Even if you are using a packed trail you will probably walk more slowly than without snow, while if you stumble over obstacles or have to hunt for the route your hiking time can increase drastically. Darkness comes early, so either keep an eye on your watch and be prepared to turn around if you are running late, or else bring plenty of headlamps and batteries - oops, more weight, walk slower, get out even later, etc.
Experienced winter hikers from more arid regions should note that in New Hampshire your clothes and equipment tend to get wet, so you should plan to change mittens at least. Trails have more of a tendency to get icy (ask your downhill skiing friends about this!) so crampons or ice creepers may be more necessary than in the Rockies for instance.
Streams that appear to be solidly frozen may have weak spots hidden by snow that you may not discover until you fall through. If a stream is running open, watch out when stepping on rocks just above the surface - they may have a coating of black ice and getting wet all over in the winter can be very serious. On a warm day, the water may rise several inches due to snowmelt and a crossing that looked OK on the way in may be too high going out.
It is often desirable to select a route without stream crossings or with bridged crossings. Remember that a plank bridge 18 inches wide may be fine in summer but less appealing with a rounded hump of snow and ice on it and water flowing below.
One related issue - in extremely cold weather all the normal water sources may be frozen over and inaccessible unless you have the tools to chop them open. Day hikers may want to bring all the necessary water instead of relying on treating water, and backpackers may want a large pot to melt snow in.

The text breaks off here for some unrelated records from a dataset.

/-! `mapBytes` -/

@[simp] theorem mapBytes_params (h : Word) (len : Nat) (p : Word) : (s.mapBytes h len p).params = s.params := rfl
@[simp] theorem mapBytes_lifecycle (h : Word) (len : Nat) (p : Word) :
    (s.mapBytes h len p).lifecycle =
      s.lifecycle := rfl
@[simp] theorem mapBytes_mode (h : Word) (len : Nat) (p : Word) : (s.mapBytes h len p).mode = s.mode := rfl
@[simp] theorem mapBytes_tx (h : Word) (len : Nat) (p : Word) : (s.mapBytes h len p).tx = s.tx := rfl
@[simp] theorem mapBytes_rx (h : Word) (len : Nat) (p : Word) : (s.mapBytes h len p).rx = s.rx := rfl
@[simp] theorem mapBytes_ib (h : Word) (len : Nat) (p : Word) : (s.mapBytes h len p).ib = s.ib := rfl
@[simp] theorem mapBytes_station (h : Word) (len : Nat) (p : Word) : (s.mapBytes h len p).station = s.station := rfl
@[simp] theorem mapBytes_ienaShadow (h : Word) (len : Nat) (p : Word) :
    (s.mapBytes h len p).ienaShadow =
      s.ienaShadow := rfl
@[simp] theorem mapBytes_taskPending (h : Word) (len : Nat) (p : Word) :
    (s.mapBytes h len p).taskPending =
      s.taskPending := rfl
@[simp] theorem mapBytes_defBusy (h : Word) (len : Nat) (p : Word) : (s.mapBytes h len p).defBusy = s.defBusy := rfl
@[simp] theorem mapBytes_queueStopped (h : Word) (len : Nat) (p : Word) :
    (s.mapBytes h len p).queueStopped =
      s.queueStopped := rfl
@[simp] theorem mapBytes_lockOwner (h : Word) (len : Nat) (p : Word) :
    (s.mapBytes h len p).lockOwner =
      s.lockOwner := rfl
@[simp] theorem mapBytes_counters (h : Word) (len : Nat) (p : Word) :
    (s.mapBytes h len p).counters =
      s.counters := rfl
@[simp] theorem mapBytes_tasks (h : Word) (len : Nat) (p : Word) : (s.mapBytes h len p).tasks = s.tasks := rfl
@[simp] theorem mapBytes_replies (h : Word) (len : Nat) (p : Word) : (s.mapBytes h len p).replies = s.replies := rfl
@[simp] theorem mapBytes_faultRecord (h : Word) (len : Nat) (p : Word) :
    (s.mapBytes h len p).faultRecord =
      s.faultRecord := rfl
@[simp] theorem mapBytes_refusalMark (h : Word) (len : Nat) (p : Word) :
    (s.mapBytes h len p).refusalMark =
      s.refusalMark := rfl
@[simp] theorem mapBytes_device (h : Word) (len : Nat) (p : Word) : (s.mapBytes h len p).device = s.device := rfl
@[simp] theorem mapBytes_memory (h : Word) (len : Nat) (p : Word) :
    (s.mapBytes h len p).memory =
      Memory.setBytes s.memory p.toNat (s.mappedBytes h len) := rfl
@[simp] theorem mapBytes_hostFrames (h : Word) (len : Nat) (p : Word) :
    (s.mapBytes h len p).hostFrames =
      s.hostFrames := rfl
@[simp] theorem mapBytes_history (h : Word) (len : Nat) (p : Word) : (s.mapBytes h len p).history = s.history := rfl
@[simp] theorem mapBytes_oracle (h : Word) (len : Nat) (p : Word) : (s.mapBytes h len p).oracle = s.oracle := rfl
@[simp] theorem mapBytes_inbox (h : Word) (len : Nat) (p : Word) : (s.mapBytes h len p).inbox = s.inbox := rfl
@[simp] theorem mapBytes_sched (h : Word) (len : Nat) (p : Word) : (s.mapBytes h len p).sched = s.sched := rfl
@[simp] theorem mapBytes_issuer (h : Word) (len : Nat) (p : Word) : (s.mapBytes h len p).issuer = s.issuer := rfl

end Sys2Proof.Machine
end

While hundreds of people climb the major White Mountain summits each winter and the average non-hiker probably overestimates the difficulty of climbing them, there are also overambitious people killed or injured every year in the attempt. There are certainly times you can walk around the summit of Mount Washington in shorts and sneakers in January, but you should do this only if you are a member of the Observatory staff and can pop inside 5 minutes later when a storm blows in.
Winter hiking above treeline is a serious undertaking that requires specialized equipment - stand outside Pinkham Notch Camp on a winter weekend and watch the $1000-dollar bills walk by. Fortunately, there are many people who know how to climb the 5000-footers safely in winter and you should plan to go with one of them until you gain this experience. If none of your friends is among them, join an outing club or employ one of the guide services.
There are people who look for a particularly bad forecast so they can test their equipment for next summer's trip to Denali or the Himalayas. Don't follow them unless your gear is also suitable for Mt. Everest.
One easy way to kill yourself is to pick a date months in advance and insist on going then regardless of conditions. It is far better to be flexible and pick an easier trip or even stay home if the weather is not top-notch. From experience, it is more fun to climb Mount Washington on a winter day when you can eat lunch with your mittens off rather than on a day that you need 4-wheel-drive to get into the parking lot at Pinkham Notch.